[DATA EXTRACTS]
-- ==== Sys2Proof/Laws/KeepsFrames.lean ====
section
/-!
SUPPORT. What each operation and each command of `Machine/Frames.lean` (frames and buffers) leaves alone, in the terms of `Laws/Keeps.lean`.
-/

set_option Elab.async false

set_option linter.unusedTactic false
set_option linter.unreachableTactic false
set_option linter.unusedVariables false
namespace Sys2Proof.Machine

variable {L : Touch} {s0 s : State}

/-- What a choice between nothing and `x` gives when it gives something is what `x` gives. -/
theorem of_ite_none {α : Type} {c : Prop} [Decidable c] {x : Option α} {y : α} (e : (if c then none else x) = some y) : x = some y := by
  split at e
  · cases e
  · exact e


theorem State.setBuf_keeps (h : Keeps L s0 s) (a2 : ℕ) (a3 : BufSt) (ltm : L.tm = true := by first | assumption | rfl) :
    Keeps L s0 (State.setBuf s a2 a3) := by
  unfold State.setBuf
  with_reducible repeat' first | assumption | intro _ | apply keeps_ite | apply keeps_snd_ite | dsimp only | split | exact Or.inl (by assumption) | exact Or.inr rfl | refine keeps_mk ?_ rfl rfl ?_ ?_ ?_ ?_ ?_ ?_ ?_ ?_ ?_ ?_ ?_ ?_ ?_ ?_

theorem State.setNp_keeps (h : Keeps L s0 s) (a2 : ℕ) (a3 : NPort) (ltm : L.tm = true := by first | assumption | rfl) :
    Keeps L s0 (State.setNp s a2 a3) := by
  unfold State.setNp
  with_reducible repeat' first | assumption | intro _ | apply keeps_ite | apply keeps_snd_ite | dsimp only | split | exact Or.inl (by assumption) | exact Or.inr rfl | refine keeps_mk ?_ rfl rfl ?_ ?_ ?_ ?_ ?_ ?_ ?_ ?_ ?_ ?_ ?_ ?_ ?_ ?_

theorem State.setFrame_keeps (h : Keeps L s0 s) (a2 : ℕ) (a3 : ℕ) (a4 : Frame) (ltm : L.tm = true := by first | assumption | rfl) :
    Keeps L s0 (State.setFrame s a2 a3 a4) := by
  unfold State.setFrame
  with_reducible repeat' first | assumption | intro _ | apply keeps_ite | apply State.setBuf_keeps | apply keeps_snd_ite | dsimp only | split

theorem State.setVoq_keeps (h : Keeps L s0 s) (a2 : ℕ) (a3 : ℕ) (a4 : Voq) (ltm : L.tm = true := by first | assumption | rfl) :
    Keeps L s0 (State.setVoq s a2 a3 a4) := by
  unfold State.setVoq
  with_reducible repeat' first | assumption | intro _ | apply keeps_ite | apply State.setBuf_keeps | apply keeps_snd_ite | dsimp only | split

theorem State.setNc_keeps (h : Keeps L s0 s) (a2 : ℕ) (a3 : ℕ) (a4 : NClass) (ltm : L.tm = true := by first | assumption | rfl) :
    Keeps L s0 (State.setNc s a2 a3 a4) := by
  unfold State.setNc
  with_reducible repeat' first | assumption | intro _ | apply keeps_ite | apply State.setNp_keeps | apply keeps_snd_ite | dsimp only | split

theorem State.setAnvUsed_keeps (h : Keeps L s0 s) (a2 : ℕ) (a3 : ℕ) (a4 : ℕ) (a5 : ℕ) (ltm : L.tm = true := by first | assumption | rfl) :
    Keeps L s0 (State.setAnvUsed s a2 a3 a4 a5) := by
  unfold State.setAnvUsed
  with_reducible repeat' first | assumption | intro _ | apply keeps_ite | apply State.setBuf_keeps | apply keeps_snd_ite | dsimp only | split

theorem State.takeCell_keeps (h : Keeps L s0 s) (a2 : ℕ) (lr32 : L.r32 = true := by first | assumption | rfl) (lr64 : L.r64 = true := by first | assumption | rfl) (lsquall : L.squall = true := by first | assumption | rfl) (ltm : L.tm = true := by first | assumption | rfl) (m : within 0x80000000000000000000000000000000000000000000001082000 L.regs = true := by first | with_reducible assumption | (refine within_trans (by assumption) ?_; exact rfl) | rfl) :
    Keeps L s0 (State.takeCell s a2).2 := by
  unfold State.takeCell
  with_reducible repeat' first | assumption | intro _ | apply keeps_ite | exact has_ok m rfl | exact within_trans m rfl | apply State.each_keeps | apply State.report_keeps | apply State.fset_keeps | apply State.setBuf_keeps | apply keeps_snd_ite | dsimp only | split

theorem State.freeCellList_keeps (h : Keeps L s0 s) (a2 : ℕ) (a3 : List ℕ) (lr32 : L.r32 = true := by first | assumption | rfl) (lr64 : L.r64 = true := by first | assumption | rfl) (lsquall : L.squall = true := by first | assumption | rfl) (ltm : L.tm = true := by first | assumption | rfl) (m : within 0x100080000000000000000000000000000000000000000000001082000 L.regs = true := by first | with_reducible assumption | (refine within_trans (by assumption) ?_; exact rfl) | rfl) :
    Keeps L s0 (State.freeCellList s a2 a3) := by
  unfold State.freeCellList
  with_reducible repeat' first | assumption | intro _ | apply keeps_ite | exact has_ok m rfl | exact within_trans m rfl | apply State.each_keeps | apply State.bump_keeps | apply State.report_keeps | apply State.setBuf_keeps | apply State.fset_keeps | apply keeps_snd_ite | dsimp only | split

theorem State.uncharge_keeps (h : Keeps L s0 s) (a2 : ℕ) (a3 : ℕ) (a4 : ℕ) (lr32 : L.r32 = true := by first | assumption | rfl) (m : within 0x180000000000000000000000000000000000000000000000000000000000 L.regs = true := by first | with_reducible assumption | (refine within_trans (by assumption) ?_; exact rfl) | rfl) :
    Keeps L s0 (State.uncharge s a2 a3 a4) := by
  unfold State.uncharge
  with_reducible repeat' first | assumption | intro _ | apply keeps_ite | exact has_ok m rfl | exact within_trans m rfl | apply State.fset_keeps | apply keeps_snd_ite | dsimp only | split

theorem State.queueCtl_keeps (h : Keeps L s0 s) (a2 : ℕ) (a3 : List Byte) (ltm : L.tm = true := by first | assumption | rfl) :
    Keeps L s0 (State.queueCtl s a2 a3) := by
  unfold State.queueCtl
  with_reducible repeat' first | assumption | intro _ | apply keeps_ite | apply State.setNp_keeps | apply keeps_snd_ite | dsimp only | split

theorem State.pauseChange_keeps (h : Keeps L s0 s) (a2 : ℕ) (a3 : List ℕ) (ltm : L.tm = true := by first | assumption | rfl) :
    Keeps L s0 (State.pauseChange s a2 a3) := by
  unfold State.pauseChange
  with_reducible repeat' first | assumption | intro _ | apply keeps_ite | apply State.queueCtl_keeps | apply keeps_snd_ite | dsimp only | split

theorem State.pauseAgain_keeps (h : Keeps L s0 s) (a2 : ℕ) (ltm : L.tm = true := by first | assumption | rfl) :
    Keeps L s0 (State.pauseAgain s a2) := by
  unfold State.pauseAgain
  with_reducible repeat' first | assumption | intro _ | apply keeps_ite | apply State.queueCtl_keeps | apply keeps_snd_ite | dsimp only | split

theorem State.setXoff_keeps (h : Keeps L s0 s) (a2 : ℕ) (a3 : ℕ) (a4 : ℕ) (a5 : Bool) (lr32 : L.r32 = true := by first | assumption | rfl) (m : within 0x400000000000000000000000000000000000000000000000000000000000 L.regs = true := by first | with_reducible assumption | (refine within_trans (by assumption) ?_; exact rfl) | rfl) :
    Keeps L s0 (State.setXoff s a2 a3 a4 a5) := by
  unfold State.setXoff
  with_reducible repeat' first | assumption | intro _ | apply keeps_ite | exact has_ok m rfl | exact within_trans m rfl | apply State.fset_keeps | apply keeps_snd_ite | dsimp only | split

theorem State.pgScan_keeps (h : Keeps L s0 s) (a2 : ℕ) (lr32 : L.r32 = true := by first | assumption | rfl) (ltm : L.tm = true := by first | assumption | rfl) (m : within 0x400000000000000000000000000000000000000000000000000000000000 L.regs = true := by first | with_reducible assumption | (refine within_trans (by assumption) ?_; exact rfl) | rfl) :
    Keeps L s0 (State.pgScan s a2) := by
  unfold State.pgScan
  with_reducible repeat' first | assumption | intro _ | apply keeps_ite | exact has_ok m rfl | exact within_trans m rfl | apply State.each_keeps | apply State.setXoff_keeps | apply State.pauseChange_keeps | apply forN_keeps | apply keeps_snd_ite | dsimp only | split

theorem State.chargedCell_keeps (h : Keeps L s0 s) (a2 : ℕ) (a3 : ℕ) (a4 : ℕ) (a5 : ℕ) (a6 : Bool) (lr32 : L.r32 = true := by first | assumption | rfl) (lr64 : L.r64 = true := by first | assumption | rfl) (lsquall : L.squall = true := by first | assumption | rfl) (ltm : L.tm = true := by first | assumption | rfl) (m : within 0x180000080000000000000000000000000000000000000000000001082000 L.regs = true := by first | with_reducible assumption | (refine within_trans (by assumption) ?_; exact rfl) | rfl) :
    Keeps L s0 (State.chargedCell s a2 a3 a4 a5 a6).2 := by
  unfold State.chargedCell
  with_reducible repeat' first | assumption | intro _ | apply keeps_ite | exact has_ok m rfl | exact within_trans m rfl | apply State.takeCell_keeps | apply State.fset_keeps | apply keeps_snd_ite | (refine keeps_of_eq (by assumption) ?_) | dsimp only | split

theorem State.admitCell_keeps (h : Keeps L s0 s) (a2 : ℕ) (a3 : ℕ) (a4 : ℕ) (lr32 : L.r32 = true := by first | assumption | rfl) (lr64 : L.r64 = true := by first | assumption | rfl) (lsquall : L.squall = true := by first | assumption | rfl) (ltm : L.tm = true := by first | assumption | rfl) (m : within 0x580000080000000000000000000000000000000000000000000001082000 L.regs = true := by first | with_reducible assumption | (refine within_trans (by assumption) ?_; exact rfl) | rfl) :
    Keeps L s0 (State.admitCell s a2 a3 a4).2 := by
  unfold State.admitCell
  with_reducible repeat' first | assumption | intro _ | apply keeps_ite | exact has_ok m rfl | exact within_trans m rfl | apply State.chargedCell_keeps | apply State.pauseChange_keeps | apply State.setXoff_keeps | apply keeps_snd_ite | (refine keeps_of_eq (by assumption) ?_) | dsimp only | split
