theorem State.testSet_keeps (h : Keeps L s0 s) (a2 : ℕ) (a3 : ℕ) (a4 : Bool) (a5 : Bool) (lr32 : L.r32 = true := by first | assumption | rfl) (lr64 : L.r64 = true := by first | assumption | rfl) (lfree : L.free = true := by first | assumption | rfl) (lmem : L.mem = true := by first | assumption | rfl) (lhost : L.host = true := by first | assumption | rfl) (llink : L.link = true := by first | assumption | rfl) (lpower : L.power = true := by first | assumption | rfl) (lsquall : L.squall = true := by first | assumption | rfl) (ltm : L.tm = true := by first | assumption | rfl) (lcirrus : L.cirrus = true := by first | assumption | rfl) (m : within 0x1502800f38d00001000580170080000000000000000000000822801b80000000000008001082000 L.regs = true := by first | with_reducible assumption | (refine within_trans (by assumption) ?_; exact rfl) | rfl) :
    Keeps L s0 (State.testSet s a2 a3 a4 a5) := by
  unfold State.testSet
  with_reducible repeat' first | assumption | intro _ | apply keeps_ite | exact has_ok m rfl | exact within_trans m rfl | apply State.fset_keeps | apply State.setLane_keeps | apply State.wrw_keeps | apply State.testUpdate_keeps | apply State.when_keeps | apply State.genStart_keeps | apply keeps_snd_ite | dsimp only | split

theorem execLoopbackEnable_keeps (h : Keeps L s0 s) (a1 : ℕ) (a2 : ℕ) (a3 : Bool) (a4 : Bool) (lr32 : L.r32 = true := by first | assumption | rfl) (lr64 : L.r64 = true := by first | assumption | rfl) (lfree : L.free = true := by first | assumption | rfl) (lmem : L.mem = true := by first | assumption | rfl) (lhost : L.host = true := by first | assumption | rfl) (llink : L.link = true := by first | assumption | rfl) (lpower : L.power = true := by first | assumption | rfl) (lsquall : L.squall = true := by first | assumption | rfl) (ltm : L.tm = true := by first | assumption | rfl) (lcirrus : L.cirrus = true := by first | assumption | rfl) (m : within 0x1502800f38d00001000580170080000000000000000000000822801b80000000000008001082000 L.regs = true := by first | with_reducible assumption | (refine within_trans (by assumption) ?_; exact rfl) | rfl) :
    ∃ t, execLoopbackEnable a1 a2 a3 a4 s = .next t ∧ Keeps L s0 t := by
  unfold execLoopbackEnable
  refine ⟨_, rfl, ?_⟩
  with_reducible repeat' first | assumption | intro _ | apply keeps_ite | exact has_ok m rfl | exact within_trans m rfl | apply State.testSet_keeps | apply keeps_snd_ite | dsimp only | split
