theorem execActivationComplete_keeps (h : Keeps L s0 s) (lr32 : L.r32 = true := by first | assumption | rfl) (lcirrus : L.cirrus = true := by first | assumption | rfl) (m : within 0x72008000000000020000000000000000000000000000000000 L.regs = true := by first | with_reducible assumption | (refine within_trans (by assumption) ?_; exact rfl) | rfl) :
    ∃ t, execActivationComplete s = .next t ∧ Keeps L s0 t := by
  unfold execActivationComplete
  refine ⟨_, rfl, ?_⟩
  with_reducible repeat' first | assumption | intro _ | apply keeps_ite | exact has_ok m rfl | exact within_trans m rfl | apply State.custClear_keeps | apply State.install_keeps | apply State.fset_keeps | apply State.imgBusy_keeps | apply State.each_keeps | apply State.dispatchHeld_keeps | apply keeps_snd_ite | dsimp only | split | exact Or.inl (by assumption) | exact Or.inr rfl | refine keeps_mk ?_ rfl rfl ?_ ?_ ?_ ?_ ?_ ?_ ?_ ?_ ?_ ?_ ?_ ?_ ?_ ?_

theorem execVersionChange_keeps (h : Keeps L s0 s) (lr32 : L.r32 = true := by first | assumption | rfl) (lr64 : L.r64 = true := by first | assumption | rfl) (lmem : L.mem = true := by first | assumption | rfl) (lhost : L.host = true := by first | assumption | rfl) (lsquall : L.squall = true := by first | assumption | rfl) (lcirrus : L.cirrus = true := by first | assumption | rfl) (lte : L.te = true := by first | assumption | rfl) (ltrust : L.trust = true := by first | assumption | rfl) (m : within 0x80022040000000014000000000000003800000000080021880003e0000420000822801b80000000000000001082000 L.regs = true := by first | with_reducible assumption | (refine within_trans (by assumption) ?_; exact rfl) | rfl) :
    ∃ t, execVersionChange s = .next t ∧ Keeps L s0 t := by
  unfold execVersionChange
  refine ⟨_, rfl, ?_⟩
  with_reducible repeat' first | assumption | intro _ | apply keeps_ite | exact has_ok m rfl | exact within_trans m rfl | apply State.commitNow_keeps | apply State.mcRun_keeps | apply State.actStart_keeps | apply keeps_snd_ite | dsimp only | split

end Sys2Proof.Machine
end

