theorem execAnvilPowerUpDone_keeps (h : Keeps L s0 s) (lr32 : L.r32 = true := by first | assumption | rfl) (ltm : L.tm = true := by first | assumption | rfl) (m : within 0x2800000000000000000000000000000000000000000000000000000000000000000000000000 L.regs = true := by first | with_reducible assumption | (refine within_trans (by assumption) ?_; exact rfl) | rfl) :
    ∃ t, execAnvilPowerUpDone s = .next t ∧ Keeps L s0 t := by
  unfold execAnvilPowerUpDone
  refine ⟨_, rfl, ?_⟩
  with_reducible repeat' first | assumption | intro _ | apply keeps_ite | exact has_ok m rfl | exact within_trans m rfl | apply State.anvilTrained_keeps | apply keeps_snd_ite | dsimp only | split

theorem State.anvilCtlWrite_keeps (h : Keeps L s0 s) (a2 : Word) (lr32 : L.r32 = true := by first | assumption | rfl) (lr64 : L.r64 = true := by first | assumption | rfl) (lhost : L.host = true := by first | assumption | rfl) (lpower : L.power = true := by first | assumption | rfl) (ltm : L.tm = true := by first | assumption | rfl) (m : within 0xc00000000000000000000000000000000000000000000000001800000000000008000000000 L.regs = true := by first | with_reducible assumption | (refine within_trans (by assumption) ?_; exact rfl) | rfl) :
    Keeps L s0 (State.anvilCtlWrite s a2) := by
  unfold State.anvilCtlWrite
  with_reducible repeat' first | assumption | intro _ | apply keeps_ite | exact has_ok m rfl | exact within_trans m rfl | apply State.anvilStart_keeps | apply State.anvilStop_keeps | apply keeps_snd_ite | dsimp only | split

theorem execAnvilEnClear_keeps (h : Keeps L s0 s) (lr32 : L.r32 = true := by first | assumption | rfl) (lr64 : L.r64 = true := by first | assumption | rfl) (lhost : L.host = true := by first | assumption | rfl) (lpower : L.power = true := by first | assumption | rfl) (ltm : L.tm = true := by first | assumption | rfl) (m : within 0xc00000000000000000000000000000000000000000000000001800000000000008000000000 L.regs = true := by first | with_reducible assumption | (refine within_trans (by assumption) ?_; exact rfl) | rfl) :
    ∃ t, execAnvilEnClear s = .next t ∧ Keeps L s0 t := by
  unfold execAnvilEnClear
  refine ⟨_, rfl, ?_⟩
  with_reducible repeat' first | assumption | intro _ | apply keeps_ite | exact has_ok m rfl | exact within_trans m rfl | apply State.anvilCtlWrite_keeps | apply keeps_snd_ite | dsimp only | split

theorem execAnvilEnSet_keeps (h : Keeps L s0 s) (lr32 : L.r32 = true := by first | assumption | rfl) (lr64 : L.r64 = true := by first | assumption | rfl) (lhost : L.host = true := by first | assumption | rfl) (lpower : L.power = true := by first | assumption | rfl) (ltm : L.tm = true := by first | assumption | rfl) (m : within 0xc00000000000000000000000000000000000000000000000001800000000000008000000000 L.regs = true := by first | with_reducible assumption | (refine within_trans (by assumption) ?_; exact rfl) | rfl) :
    ∃ t, execAnvilEnSet s = .next t ∧ Keeps L s0 t := by
  unfold execAnvilEnSet
  refine ⟨_, rfl, ?_⟩
  with_reducible repeat' first | assumption | intro _ | apply keeps_ite | exact has_ok m rfl | exact within_trans m rfl | apply State.anvilCtlWrite_keeps | apply keeps_snd_ite | dsimp only | split

theorem State.pwrCfgWrite_keeps (h : Keeps L s0 s) (a2 : Word) (lr32 : L.r32 = true := by first | assumption | rfl) (lr64 : L.r64 = true := by first | assumption | rfl) (lhost : L.host = true := by first | assumption | rfl) (lpower : L.power = true := by first | assumption | rfl) (m : within 0x800000000000000000000000000000000000000000000000001800000000000018000000000 L.regs = true := by first | with_reducible assumption | (refine within_trans (by assumption) ?_; exact rfl) | rfl) :
    Keeps L s0 (State.pwrCfgWrite s a2) := by
  unfold State.pwrCfgWrite
  with_reducible repeat' first | assumption | intro _ | apply keeps_ite | exact has_ok m rfl | exact within_trans m rfl | apply State.anvilOff_keeps | apply State.throttleNow_keeps | apply State.wr_keeps | apply keeps_snd_ite | dsimp only | split

theorem State.showHours_keeps (h : Keeps L s0 s) (lr32 : L.r32 = true := by first | assumption | rfl) (m : within 0x1800000000000 L.regs = true := by first | with_reducible assumption | (refine within_trans (by assumption) ?_; exact rfl) | rfl) :
    Keeps L s0 (State.showHours s) := by
  unfold State.showHours
  with_reducible repeat' first | assumption | intro _ | apply keeps_ite | exact has_ok m rfl | exact within_trans m rfl | apply State.wr_keeps | apply State.setMv_keeps | apply State.fset_keeps | apply keeps_snd_ite | dsimp only | split

theorem execPoweredMinute_keeps (h : Keeps L s0 s) (a1 : Bool) (lr32 : L.r32 = true := by first | assumption | rfl) (lpower : L.power = true := by first | assumption | rfl) (lboot : L.boot = true := by first | assumption | rfl) (m : within 0x1800000000000 L.regs = true := by first | with_reducible assumption | (refine within_trans (by assumption) ?_; exact rfl) | rfl) :
    ∃ t, execPoweredMinute a1 s = .next t ∧ Keeps L s0 t := by
  unfold execPoweredMinute
  refine ⟨_, rfl, ?_⟩
  with_reducible repeat' first | assumption | intro _ | apply keeps_ite | exact has_ok m rfl | exact within_trans m rfl | apply State.showHours_keeps | apply keeps_snd_ite | dsimp only | split | exact Or.inl (by assumption) | exact Or.inr rfl | refine keeps_mk ?_ rfl rfl ?_ ?_ ?_ ?_ ?_ ?_ ?_ ?_ ?_ ?_ ?_ ?_ ?_ ?_

end Sys2Proof.Machine
end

[WHAT IS BEING ASKED]
The listing above holds a line with "unfold State.chargedCell" and a line with "apply State.chargedCell_keeps |". Print the stretch from the first through the second, exactly and alone.

[OUTPUT FOR THIS TASK]
  unfold State.chargedCell
  with_reducible repeat' first | assumption | intro _ | apply keeps_ite | exact has_ok m rfl | exact within_trans m rfl | apply State.takeCell_keeps | apply State.fset_keeps | apply keeps_snd_ite | (refine keeps_of_eq (by assumption) ?_) | dsimp only | split

theorem State.admitCell_keeps (h : Keeps L s0 s) (a2 : ℕ) (a3 : ℕ) (a4 : ℕ) (lr32 : L.r32 = true := by first | assumption | rfl) (lr64 : L.r64 = true := by first | assumption | rfl) (lsquall : L.squall = true := by first | assumption | rfl) (ltm : L.tm = true := by first | assumption | rfl) (m : within 0x580000080000000000000000000000000000000000000000000001082000 L.regs = true := by first | with_reducible assumption | (refine within_trans (by assumption) ?_; exact rfl) | rfl) :
    Keeps L s0 (State.admitCell s a2 a3 a4).2 := by
  unfold State.admitCell
  with_reducible repeat' first | assumption | intro _ | apply keeps_ite | exact has_ok m rfl | exact within_trans m rfl | apply State.chargedCell_keeps | apply State.pauseChange_keeps | apply State.setXoff_keeps | apply keeps_snd_ite | (refine keeps_of_eq (by assumption) ?_) | dsimp only | split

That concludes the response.